--- Supplied material ---
----------

/-- A written line makes the command `i` exactly where its operands do. -/
theorem assembleLine_isCommandWhen {inRange : Prop}
    (hm : mnemonic ∈ ["CONSTRUCT", "REG2", "REG4", "SET_SPEED", "MOVE_BY", "VERSION"])
    (ht : tail = [] ∨ ∃ comment, tail = ';' :: comment)
    (h : ∀ {j}, asmCommand mnemonic.toList ops = some j ↔ inRange ∧ i = j) :
    (assembleLine (lineText mnemonic ops ++ tail)).IsCommandWhen inRange i :=
  ⟨fun hr => assembleLine_lineText_of_some ht (h.2 ⟨hr, rfl⟩), fun hr =>
    assembleLine_lineText_of_none hm ht (Option.eq_none_iff_forall_ne_some.2 fun _ hj => hr (h.1 hj).1)⟩

end

/-- Settles O7: a written line is its mnemonic and operands, and each mnemonic takes exactly its operands in range. -/
theorem linesAssembleToTheirCommands : Obligations.LinesAssembleToTheirCommands := by
  refine ⟨fun line i h => ?_, fun tail ht => ⟨fun i hi => ⟨?_, ?_⟩, fun _ => ?_, fun _ _ _ => ?_, fun _ _ _ _ _ => ?_,
    fun _ _ => ?_, fun _ => ?_, assembleLine_lineText_of_some ht asmCommand_version, fun mnemonic n ops hm hn => ?_⟩⟩
  · obtain ⟨mnemonic, ops, hi⟩ := asmCommand_of_assembleLine h
    obtain ⟨-, -, hwf⟩ := asmCommand_shape hi
    exact hwf
  · rw [decimalOperands_eq]
    exact assembleLine_lineText_of_some ht
      (asmCommand_writtenOperands signedOperand_decimal unsignedOperand_decimal hi)
  · rw [hexadecimalOperands_eq]
    exact assembleLine_lineText_of_some ht
      (asmCommand_writtenOperands signedOperand_hexadecimal unsignedOperand_hexadecimal hi)
  · exact assembleLine_isCommandWhen (by simp) ht asmCommand_construct
  · exact assembleLine_isCommandWhen (by simp) ht asmCommand_reg2
  · exact assembleLine_isCommandWhen (by simp) ht asmCommand_reg4
  · exact assembleLine_isCommandWhen (by simp) ht asmCommand_setSpeed
  · exact assembleLine_isCommandWhen (by simp) ht asmCommand_moveBy
  · refine assembleLine_lineText_of_none ?_ ht (asmCommand_wrong_count hm hn)
    simp only [List.mem_cons, Prod.mk.injEq, List.not_mem_nil, or_false] at hm ⊢
    tauto

end Sys2Proof.Machine

/-! ## The configuration commands (R67 to R73) -/

namespace Sys2Proof.Machine

/-- A record under an operation's header decodes to that operation with the record's words (R56, R57). -/
theorem decode_of_hdr {c : Command} (o : Op) (h : c.hdr = o.header) : decode c = .instr (operandsOf c o) :=
  decode_of_op (decodeHeader_eq_op.2 h)

/-! ### CONSTRUCT (R67) -/

theorem execConstruct_legal {cap : Word} {s : State} (hpos : 0 < cap.toInt) (hmax : cap.toInt ≤ (s.cfg.maxSlots : Int)) :
    execConstruct cap s = .next ({ s with capacity := cap, count := 0 }.respondedOnly 0 0) :=
  if_neg (by omega)

theorem execConstruct_illegal {cap : Word} {s : State} (h : cap.toInt ≤ 0 ∨ (s.cfg.maxSlots : Int) < cap.toInt) :
    execConstruct cap s = .next (s.respondedOnly 1 0) :=
  if_pos h

/-- Settles O13: the two ranges of the capacity are the two branches of CONSTRUCT. -/
theorem constructMakesAnEmptyBank : Obligations.ConstructMakesAnEmptyBank :=
  ⟨fun _ h => decode_of_hdr .construct h, fun _ _ =>
    ⟨fun hpos hmax => execConstruct_legal hpos hmax, fun h => execConstruct_illegal h⟩⟩

/-! ### Registration (R68 to R70) -/

/-- A registration whose preconditions hold adds its motor (R68). -/
theorem registerMotor_succeeds {m : Slot} {k : Nat} {s : State} (hfree : s.count.toNat < s.capacity.toNat)
    (hspr : 0 < m.spr.toInt) (hfile : s.count.toNat < s.slots.length) :
    registerMotor m m.pins k s = .next (s.withMotor m k) := by
  obtain ⟨t, ht⟩ := registerMotor_completes (ps := m.pins) (k := k) hfree hspr hfile
  rw [ht]
  obtain ⟨hfull, -⟩ | ⟨-, hbad, -⟩ | ⟨-, -, -, rfl⟩ := registerMotor_cases ht
  · omega
  · omega
  · rfl

theorem withMotor_slot {s : State} (hfile : s.count.toNat < s.slots.length) (m : Slot) (k : Nat) :
    (s.withMotor m k).slots[s.count.toNat]? = some m :=
  List.getElem?_set_self hfile

theorem withMotor_slot_ne {s : State} {j : Nat} (hj : j ≠ s.count.toNat) (m : Slot) (k : Nat) :
    (s.withMotor m k).slots[j]? = s.slots[j]? :=
  List.getElem?_set_ne hj.symm

theorem withMotor_slots_length (s : State) (m : Slot) (k : Nat) : (s.withMotor m k).slots.length = s.slots.length :=
  List.length_set

/-- A registration makes the motor's pins outputs and keeps every level (R32, R68). -/
theorem withMotor_pin {s : State} (hs : PinsWf s.pins) (m : Slot) (k : Nat) (p : Word) :
    (s.withMotor m k).pin p =
      if p ∈ m.pins then { mode := .output, level := (s.pin p).level } else s.pin p :=
  pinGet_foldl_sinkConfigured hs m.pins p

/-- Settles O14: REG2 adds its motor, and its errors are those of a registration. -/
theorem reg2RegistersATwoWireMotor : Obligations.Reg2RegistersATwoWireMotor := by
  refine ⟨fun _ h => decode_of_hdr .reg2 h, fun spr pinA pinB s => ⟨fun hfree hspr hfile hpins => ?_,
    registerMotor_full, fun hfree hspr => registerMotor_badCount hfree hspr⟩⟩
  refine ⟨_, _, _, registerMotor_succeeds hfree hspr hfile, withMotor_slot hfile _ _, fun j hj => withMotor_slot_ne hj _ _,
    withMotor_slots_length s _ _, count_succ_toNat hfree, List.append_assoc _ _ _, fun p => ?_,
    rfl, rfl, rfl, rfl, rfl, rfl, rfl⟩
  rw [withMotor_pin hpins]
  simp [Slot.pins, Slot.registered]

/-- Settles O15: REG4 adds its motor, and its errors are those of a registration. -/
theorem reg4RegistersAFourWireMotor : Obligations.Reg4RegistersAFourWireMotor := by
  refine ⟨fun _ h => decode_of_hdr .reg4 h, fun spr pinA pinB pinC pinD s => ⟨fun hfree hspr hfile hpins => ?_,
    registerMotor_full, fun hfree hspr => registerMotor_badCount hfree hspr⟩⟩
  refine ⟨_, registerMotor_succeeds hfree hspr hfile, withMotor_slot hfile _ _, fun j hj => withMotor_slot_ne hj _ _,
    withMotor_slots_length s _ _, count_succ_toNat hfree, List.append_assoc _ _ _, fun p => ?_,
    rfl, rfl, rfl, rfl, rfl, rfl, rfl, rfl⟩
  rw [withMotor_pin hpins]
  simp [Slot.pins, Slot.registered]

/-- A registration that answers only responds with an error, or adds its motor (R68). -/
theorem registerMotor_answers {m : Slot} {k : Nat} {s t : State} (h : registerMotor m m.pins k s = .next t) :
    (∃ status, t = s.respondedOnly status 0) ∨ t = s.withMotor m k := by
  obtain ⟨-, rfl⟩ | ⟨-, -, rfl⟩ | ⟨-, -, -, rfl⟩ := registerMotor_cases h
  · exact .inl ⟨2, rfl⟩
  · exact .inl ⟨3, rfl⟩
  · exact .inr rfl

/-- REG2 and REG4 are registrations of a motor with the operand pins (R69, R70). -/
theorem exec_eq_registerMotor {i : Instr} {pins : List Word} (s : State)
    (hi : (∃ spr a b, i = .reg2 spr a b ∧ pins = [a, b]) ∨ (∃ spr a b c d, i = .reg4 spr a b c d ∧ pins = [a, b, c, d])) :
    ∃ m k, m.pins = pins ∧ exec i s = registerMotor m m.pins k s := by
  obtain ⟨spr, a, b, rfl, rfl⟩ | ⟨spr, a, b, c, d, rfl, rfl⟩ := hi
  · exact ⟨_, 2, rfl, rfl⟩
  · exact ⟨_, 0, rfl, rfl⟩

/-- Settles O43: an error only responds, and a new motor takes slot `count` and configures its own pins. -/
theorem frameOfRegistrations : Obligations.FrameOfRegistrations := by
  intro i s t pins hs h hi
  obtain ⟨m, k, rfl, hreg⟩ := exec_eq_registerMotor s hi
  obtain ⟨status, rfl⟩ | rfl := registerMotor_answers (hreg.symm.trans h)
  · exact ⟨rfl, rfl, rfl, rfl, rfl, rfl, rfl, rfl, fun _ _ => rfl, fun _ _ => rfl, fun _ => rfl⟩
  · refine ⟨rfl, rfl, rfl, rfl, rfl, rfl, rfl, withMotor_slots_length s m k, fun j hj => withMotor_slot_ne hj m k,
      fun p hp => ?_, fun p => ?_⟩
    · rw [withMotor_pin hs, if_neg hp]
    · rw [withMotor_pin hs]
      split <;> rfl

/-! ### SET_SPEED and the interval (R71 to R73) -/

theorem execSetSpeed_unregistered {motor rpm : Word} {s : State} (h : s.count.toNat ≤ motor.toNat) :
    execSetSpeed motor rpm s = .next (s.respondedOnly 6 0) :=
  if_pos h

theorem execSetSpeed_badSpeed {motor rpm : Word} {s : State} (hmotor : motor.toNat < s.count.toNat) (hrpm : rpm.toInt ≤ 0) :
    execSetSpeed motor rpm s = .next (s.respondedOnly 4 0) :=
  (if_neg (by omega)).trans (if_pos hrpm)

theorem execSetSpeed_succeeds {motor rpm : Word} {s : State} {m : Slot} (hmotor : motor.toNat < s.count.toNat)
    (hrpm : 0 < rpm.toInt) (hm : s.slots[motor.toNat]? = some m) :
    execSetSpeed motor rpm s = .next ((s.writeSlot motor.toNat (m.atSpeed rpm)).respondedOnly 0 0) := by
  unfold execSetSpeed
  rw [if_neg (by omega), if_neg (by omega), State.readSlot_eq_some.2 ⟨hmotor, hm⟩]
  rfl

/-- For a positive rpm the interval is the quotient by the signed operand (R58, R71). -/
theorem intervalOf_eq_ediv (spr : Word) {rpm : Word} (hrpm : 0 < rpm.toInt) :
    ((intervalOf spr rpm).toNat : Int) = 60000 / ((spr.toNat : Int) * rpm.toInt) := by
  rw [intervalOf_toNat, toInt_eq_toNat_of_pos hrpm]
  push_cast
  rfl

/-- Settles O16: the three branches of SET_SPEED, and the interval it writes. -/
theorem setSpeedWritesTheInterval : Obligations.SetSpeedWritesTheInterval :=
  ⟨fun _ h => decode_of_hdr .setSpeed h, fun _ _ _ =>
    ⟨fun m hmotor hrpm hm _ => ⟨_, intervalOf_eq_ediv m.spr hrpm, execSetSpeed_succeeds hmotor hrpm hm⟩,
      fun h => execSetSpeed_unregistered h, fun hmotor hrpm => execSetSpeed_badSpeed hmotor hrpm⟩⟩

/-- Settles O17: the interval is the quotient of natural numbers. -/
theorem intervalIsTheExactQuotient : Obligations.IntervalIsTheExactQuotient := by
  intro S R hS _ hR _
  have hpos : 0 < S.toNat * R.toNat := Nat.mul_pos hS hR
  rw [intervalOf_toNat]
  refine ⟨Nat.div_mul_le_self _ _, ?_, Nat.div_le_self _ _⟩
  rw [mul_comm]
  exact Nat.lt_mul_div_succ _ hpos

theorem intervalOf_eq_zero {spr rpm : Word} (h : 60000 < spr.toNat * rpm.toNat) : intervalOf spr rpm = 0 :=
  BitVec.eq_of_toNat_eq ((intervalOf_toNat spr rpm).trans (Nat.div_eq_of_lt h))

/-- With interval 0 the gate holds at every clock sample (R73, R90). -/
theorem stepsAt_of_interval_zero {m : Slot} (hinterval : m.interval = 0) (hleft : m.remaining ≠ 0) (now : Word) :
    m.stepsAt now = true :=
  Slot.stepsAt_iff.2 ⟨hleft, by rw [hinterval]; exact Nat.zero_le _⟩

/-- Settles O29: the gate of a free-running motor never waits. -/
theorem intervalZeroFreeRuns : Obligations.IntervalZeroFreeRuns := by
  refine ⟨fun s m hc hm hinterval hleft => ?_, fun _ _ h => intervalOf_eq_zero h, fun _ _ _ _ _ _ => rfl⟩
  have hleft : m.remaining ≠ 0 := fun h => by simp [h] at hleft
  have heval := evaluate_eq hc hm
  obtain ⟨x, -, hx, hslots⟩ := evaluate_slots heval
  obtain rfl : m = x := Option.some.inj (hm.symm.trans hx)
  rw [evaluated_of (stepsAt_of_interval_zero hinterval hleft s.nowMs)] at hslots
  refine ⟨_, m.stepped s.nowMs, heval, ?_, remaining_sub_one hleft, rfl⟩
  rw [hslots]
  exact List.getElem?_set_self (List.getElem?_eq_some_iff.1 hm).1

/-! ### The frame of the commands that emit no pin event (R67, R71, R83, R108) -/

/-- `m'` is slot `j` after command `i`, where it was `m`: SET_SPEED may change the interval of its motor, MOVE_BY the
direction and the remaining steps of a slot with a target, and nothing else may change (R71, R83). -/
def Slot.FramedBy (i : Instr) (j : Nat) (m m' : Slot) : Prop :=
  m' = { m with direction := m'.direction, interval := m'.interval, remaining := m'.remaining } ∧
  (m'.interval = m.interval ∨ ∃ motor rpm, i = .setSpeed motor rpm ∧ motor.toNat = j) ∧
  ((m'.direction = m.direction ∧ m'.remaining = m.remaining) ∨ ∃ ts, i = .moveBy ts ∧ j < ts.length)

theorem Slot.FramedBy.refl (i : Instr) (j : Nat) (m : Slot) : m.FramedBy i j m := ⟨rfl, .inl rfl, .inl ⟨rfl, rfl⟩⟩

theorem writeSlot_atSpeed_framed {s : State} {motor : Word} {x : Slot} (hx : s.slots[motor.toNat]? = some x) (rpm : Word)
    {j : Nat} {m : Slot} (hm : s.slots[j]? = some m) :
    ∃ m', (s.writeSlot motor.toNat (x.atSpeed rpm)).slots[j]? = some m' ∧ m.FramedBy (.setSpeed motor rpm) j m' := by
  by_cases hij : motor.toNat = j
  · subst hij
    obtain rfl : m = x := Option.some.inj (hm.symm.trans hx)
    exact ⟨m.atSpeed rpm, List.getElem?_set_self (List.getElem?_eq_some_iff.1 hm).1, rfl, .inr ⟨motor, rpm, rfl, rfl⟩,
      .inl ⟨rfl, rfl⟩⟩
  · exact ⟨m, (List.getElem?_set_ne hij).trans hm, .refl _ j m⟩

theorem withMoveTargets_framed {s : State} {ts : List Word} (hfile : ts.length ≤ s.slots.length) {j : Nat} {m : Slot}
    (hm : s.slots[j]? = some m) :
    ∃ m', (s.withMoveTargets ts).slots[j]? = some m' ∧ m.FramedBy (.moveBy ts) j m' := by
  show ∃ m', (withTargets ts s.slots)[j]? = some m' ∧ _
  rw [withTargets_getElem? ts s.slots j hfile, hm]
  cases hj : ts[j]? with
  | none => exact ⟨m, rfl, .refl _ j m⟩
  | some target =>
    exact ⟨m.withTarget target, rfl, rfl, .inl rfl, .inr ⟨ts, rfl, (List.getElem?_eq_some_iff.1 hj).1⟩⟩

/-- The frame of a command that emits no pin event, from `s` to `t`. -/
def SinklessFrame (i : Instr) (s t : State) : Prop :=
  t.cfg = s.cfg ∧ t.time = s.time ∧ t.pins = s.pins ∧ t.offered = s.offered ∧ t.schedule = s.schedule ∧
  t.draws = s.draws ∧
  ((∃ cap, i = .construct cap) ∨ (t.capacity = s.capacity ∧ t.count = s.count)) ∧
  ((∃ ts, i = .moveBy ts) ∨ (t.busy = s.busy ∧ t.scan = s.scan)) ∧
  t.slots.length = s.slots.length ∧
  (∀ (j : Nat) (m : Slot), s.slots[j]? = some m → ∃ m', t.slots[j]? = some m' ∧ m.FramedBy i j m') ∧
  (t.trace = s.trace ∨ ∃ status data, t.trace = s.trace ++ [.respond status data])

theorem SinklessFrame.respondedOnly (i : Instr) (s : State) (status : BitVec 4) (data : Word) :
    SinklessFrame i s (s.respondedOnly status data) :=
  ⟨rfl, rfl, rfl, rfl, rfl, rfl, .inr ⟨rfl, rfl⟩, .inr ⟨rfl, rfl⟩, rfl, fun j m hm => ⟨m, hm, .refl i j m⟩,
    .inr ⟨status, data, rfl⟩⟩

/-- Settles O42, command by command along what each can do. -/
theorem frameOfSinklessCommands : Obligations.FrameOfSinklessCommands := by
  intro i s t h hreg2 hreg4
  show SinklessFrame i s t
  cases i with
  | construct cap =>
    obtain ⟨-, rfl⟩ | ⟨-, rfl⟩ := execConstruct_cases h
    · exact .respondedOnly _ s 1 0
    · exact ⟨rfl, rfl, rfl, rfl, rfl, rfl, .inl ⟨cap, rfl⟩, .inr ⟨rfl, rfl⟩, rfl, fun j m hm => ⟨m, hm, .refl _ j m⟩,
        .inr ⟨0, 0, rfl⟩⟩
  | reg2 spr a b => exact absurd rfl (hreg2 spr a b)
  | reg4 spr a b c d => exact absurd rfl (hreg4 spr a b c d)
  | setSpeed motor rpm =>
    obtain ⟨-, rfl⟩ | ⟨-, -, rfl⟩ | ⟨-, -, x, hx, rfl⟩ := execSetSpeed_cases h
    · exact .respondedOnly _ s 6 0
    · exact .respondedOnly _ s 4 0
    · exact ⟨rfl, rfl, rfl, rfl, rfl, rfl, .inr ⟨rfl, rfl⟩, .inr ⟨rfl, rfl⟩, List.length_set,
        fun j m hm => writeSlot_atSpeed_framed hx rpm hm, .inr ⟨0, 0, rfl⟩⟩
  | moveBy ts =>
    obtain ⟨-, rfl⟩ | ⟨hn, hfile, hmove⟩ := execMoveBy_cases h
    · exact .respondedOnly _ s 5 0
    · rw [← hn] at hfile
      have hlen := withTargets_length ts s.slots hfile
      obtain ⟨-, rfl⟩ | ⟨-, rfl⟩ := hmove
      · exact ⟨rfl, rfl, rfl, rfl, rfl, rfl, .inr ⟨rfl, rfl⟩, .inl ⟨ts, rfl⟩, hlen,
          fun j m hm => withMoveTargets_framed hfile hm, .inr ⟨0, 0, rfl⟩⟩
      · exact ⟨rfl, rfl, rfl, rfl, rfl, rfl, .inr ⟨rfl, rfl⟩, .inl ⟨ts, rfl⟩, hlen,
          fun j m hm => withMoveTargets_framed hfile hm, .inl rfl⟩
  | version => cases h; exact .respondedOnly _ s 0 s.cfg.version

end Sys2Proof.Machine

/-! ## Motion (R83 to R96) -/

namespace Sys2Proof.Machine

/-! ### The gate (R90) -/

theorem gateOpen_iff {now last interval : Word} :
    gateOpen now last interval = true ↔ interval.toNat ≤ (now - last).toNat := by
  simp [gateOpen]

/-- Two clock samples differ by the elapsed time modulo 2^32 (R31). -/
theorem sample_sub_toNat {T₁ T : Nat} (h : T₁ ≤ T) :
    (BitVec.ofNat 32 T - BitVec.ofNat 32 T₁).toNat = (T - T₁) % 2 ^ 32 := by
  simp only [BitVec.toNat_sub, BitVec.toNat_ofNat]
  omega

----------

--- Required work ---
Pull out every line of the records that includes the string "pinA".

--- Your response ---
  refine ⟨fun _ h => decode_of_hdr .reg2 h, fun spr pinA pinB s => ⟨fun hfree hspr hfile hpins => ?_,
  refine ⟨fun _ h => decode_of_hdr .reg4 h, fun spr pinA pinB pinC pinD s => ⟨fun hfree hspr hfile hpins => ?_,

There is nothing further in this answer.